**Requirement:**
Look through the entries that follow and count the lines with the word "shapeAppend". The reply is that number alone.

**Exercise data:**

/-- SHAPE_INFO (R36), TEMPLATE_READ (R58) and PHRASE_READ (R71): refused RANGE above 15, 63 and 127, the two reads
refused NOT_READY for an entry that is not defined; else DONE, NONE with the slot's record and its two step-copy
indications, the template's 48 bytes as stored and its refcount, or the phrase's entry and its expansion. Nothing else
changes. -/
def Obligations.InfoAndReadsReportRecords : Prop :=
  ∀ (s : State) (tag index : Byte), s.Listening →
    (15 < index.toNat → exec (.shapeInfo tag index) s = .next (s.replied 0x13#8 tag .refused .range [])) ∧
    (∀ record, s.store.slots[index.toNat]? = some record →
      ∃ active staged : Bool,
        (active = true ↔ ∃ a, s.seq.active = some a ∧ a.copy.content.Names index.toNat) ∧
        (staged = true ↔ ∃ copy, s.expander.slot = .step copy ∧ copy.content.Names index.toNat) ∧
        exec (.shapeInfo tag index) s = .next (s.replied 0x13#8 tag .done .none
          ([index, match record.state with
            | .empty => 0#8
            | .filling => 1#8
            | .loaded => 2#8]
            ++ le16 (BitVec.ofNat 16 (if index = 0#8 then 1024 else record.points.length))
            ++ [record.gen, BitVec.ofNat 8 record.refcount,
                (if active then 1#8 else 0#8) ||| (if staged then 2#8 else 0#8)]))) ∧
    (63 < index.toNat → exec (.templateRead tag index) s = .next (s.replied 0x22#8 tag .refused .range [])) ∧
    (s.library[index.toNat]? = some none →
      exec (.templateRead tag index) s = .next (s.replied 0x22#8 tag .refused .notReady [])) ∧
    (∀ e, s.library[index.toNat]? = some (some e) → ∃ w : TemplateWire,
      w.index = index ∧ (e.template.start = .follow → w.startKind = 0#8 ∧ w.startAngle = 0#16) ∧
      (∀ t, e.template.start = .angle t → w.startKind = 1#8 ∧ w.startAngle = BitVec.ofNat 16 t) ∧
      (e.template.start = .trigger → w.startKind = 2#8 ∧ w.startAngle = 0#16) ∧
      (∀ t, e.template.start = .triggerAngle t → w.startKind = 3#8 ∧ w.startAngle = BitVec.ofNat 16 t) ∧
      (∀ v, e.template.duration = .samples v → w.durKind = 0#8 ∧ w.durValue = BitVec.ofNat 32 v) ∧
      (∀ v, e.template.duration = .degrees v → w.durKind = 1#8 ∧ w.durValue = BitVec.ofNat 32 v) ∧
      w.levelRamp = BitVec.ofNat 16 e.template.levelRamp ∧ w.frequency = BitVec.ofNat 16 e.template.frequency ∧
      w.freqRamp = BitVec.ofNat 16 e.template.freqRamp ∧
      (∀ p, let r := e.template.phases.get p
        let q := w.phases.get p
        q.amplitude = BitVec.ofNat 16 r.amplitude ∧ q.offset = BitVec.ofNat 16 r.offset ∧
        q.slot = BitVec.ofNat 8 r.slot ∧
        (r.overlay = none →
          q.overlaySlot = 255#8 ∧ q.harmonic = 0#8 ∧ q.overlayAmp = 0#16 ∧ q.overlayPhase = 0#16) ∧
        ∀ o, r.overlay = some o →
          q.overlaySlot = BitVec.ofNat 8 o.slot ∧ q.harmonic = BitVec.ofNat 8 o.harmonic ∧
          q.overlayAmp = BitVec.ofNat 16 o.amplitude ∧ q.overlayPhase = BitVec.ofNat 16 o.phase) ∧
      exec (.templateRead tag index) s = .next (s.replied 0x22#8 tag .done .none
        (templateBytes w ++ le16 (BitVec.ofNat 16 e.refcount)))) ∧
    (127 < index.toNat → exec (.phraseRead tag index) s = .next (s.replied 0x2A#8 tag .refused .range [])) ∧
    (s.phrases[index.toNat]? = some none →
      exec (.phraseRead tag index) s = .next (s.replied 0x2A#8 tag .refused .notReady [])) ∧
    ∀ e, s.phrases[index.toNat]? = some (some e) →
      exec (.phraseRead tag index) s = .next (s.replied 0x2A#8 tag .done .none
        ([index, BitVec.ofNat 8 (e.pred.getD 255), BitVec.ofNat 8 e.template, BitVec.ofNat 8 e.depth]
          ++ le16 (BitVec.ofNat 16 e.refcount) ++ (s.expansion index.toNat).map (BitVec.ofNat 8)))

/-- SHAPE_APPEND, SHAPE_SUM and SHAPE_COMPARE, the checks in their order (R33, R40): an append is refused RANGE,
READ_ONLY for slot 0, NOT_READY unless FILLING; the others RANGE, NOT_READY unless LOADED, STALE for another
generation, RANGE where the region ends beyond 1,024. A request that passes is in progress with its work, no reply yet
and the accesses left of the present sample's period (R38, log entry 11); a sum or compare has the engine's next amount
chosen for it (R41, log entry 1); nothing else changes. -/
def Obligations.ShapeWorkBegins : Prop :=
  ∀ (s : State) (tag slot gen : Byte) (points : List Half) (start count crc pad : Half), s.Listening →
    (1 ≤ points.length → points.length ≤ 511 →
      (15 < slot.toNat → exec (.shapeAppend tag slot points) s = .next (s.replied 0x11#8 tag .refused .range [])) ∧
      (slot = 0#8 → exec (.shapeAppend tag slot points) s = .next (s.replied 0x11#8 tag .refused .readOnly [])) ∧
      ∀ record, slot ≠ 0#8 → s.store.slots[slot.toNat]? = some record →
        (record.state ≠ .filling →
          exec (.shapeAppend tag slot points) s = .next (s.replied 0x11#8 tag .refused .notReady [])) ∧
        (record.state = .filling →
          exec (.shapeAppend tag slot points) s = .next (State.inProgress 0x11#8 tag
            { s with store := { s.store with
                job := some { work := .append slot.toNat points, served := s.store.spare, periods := 0 } } }))) ∧
    let refused (detail : Detail) : Prop :=
      exec (.shapeSum tag slot gen start count crc) s = .next (s.replied 0x14#8 tag .refused detail []) ∧
      (points.length ≤ 256 → exec (.shapeCompare tag slot gen start count pad points) s =
        .next (s.replied 0x15#8 tag .refused detail []))
    (15 < slot.toNat → refused .range) ∧
    ∀ record, s.store.slots[slot.toNat]? = some record →
      (record.state ≠ .loaded → refused .notReady) ∧
      (record.state = .loaded → gen ≠ record.gen → refused .stale) ∧
      (record.state = .loaded → gen = record.gen → 1024 < start.toNat + count.toNat → refused .range) ∧
      (record.state = .loaded → gen = record.gen → start.toNat + count.toNat ≤ 1024 →
        exec (.shapeSum tag slot gen start count crc) s = .next (State.inProgress 0x14#8 tag
          { s with
            store := { s.store with
              job := some { work := .sum slot.toNat start.toNat count.toNat crc, served := s.store.spare,
                            periods := 0 } },
            moments := { s.moments with engine := s.moments.engine + 1 } }) ∧
        (points.length ≤ 256 →
          exec (.shapeCompare tag slot gen start count pad points) s = .next (State.inProgress 0x15#8 tag
            { s with
              store := { s.store with
                job := some { work := .compare slot.toNat start.toNat count.toNat pad points,
                              served := s.store.spare, periods := 0 } },
              moments := { s.moments with engine := s.moments.engine + 1 } })))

**Answer to this task:**
4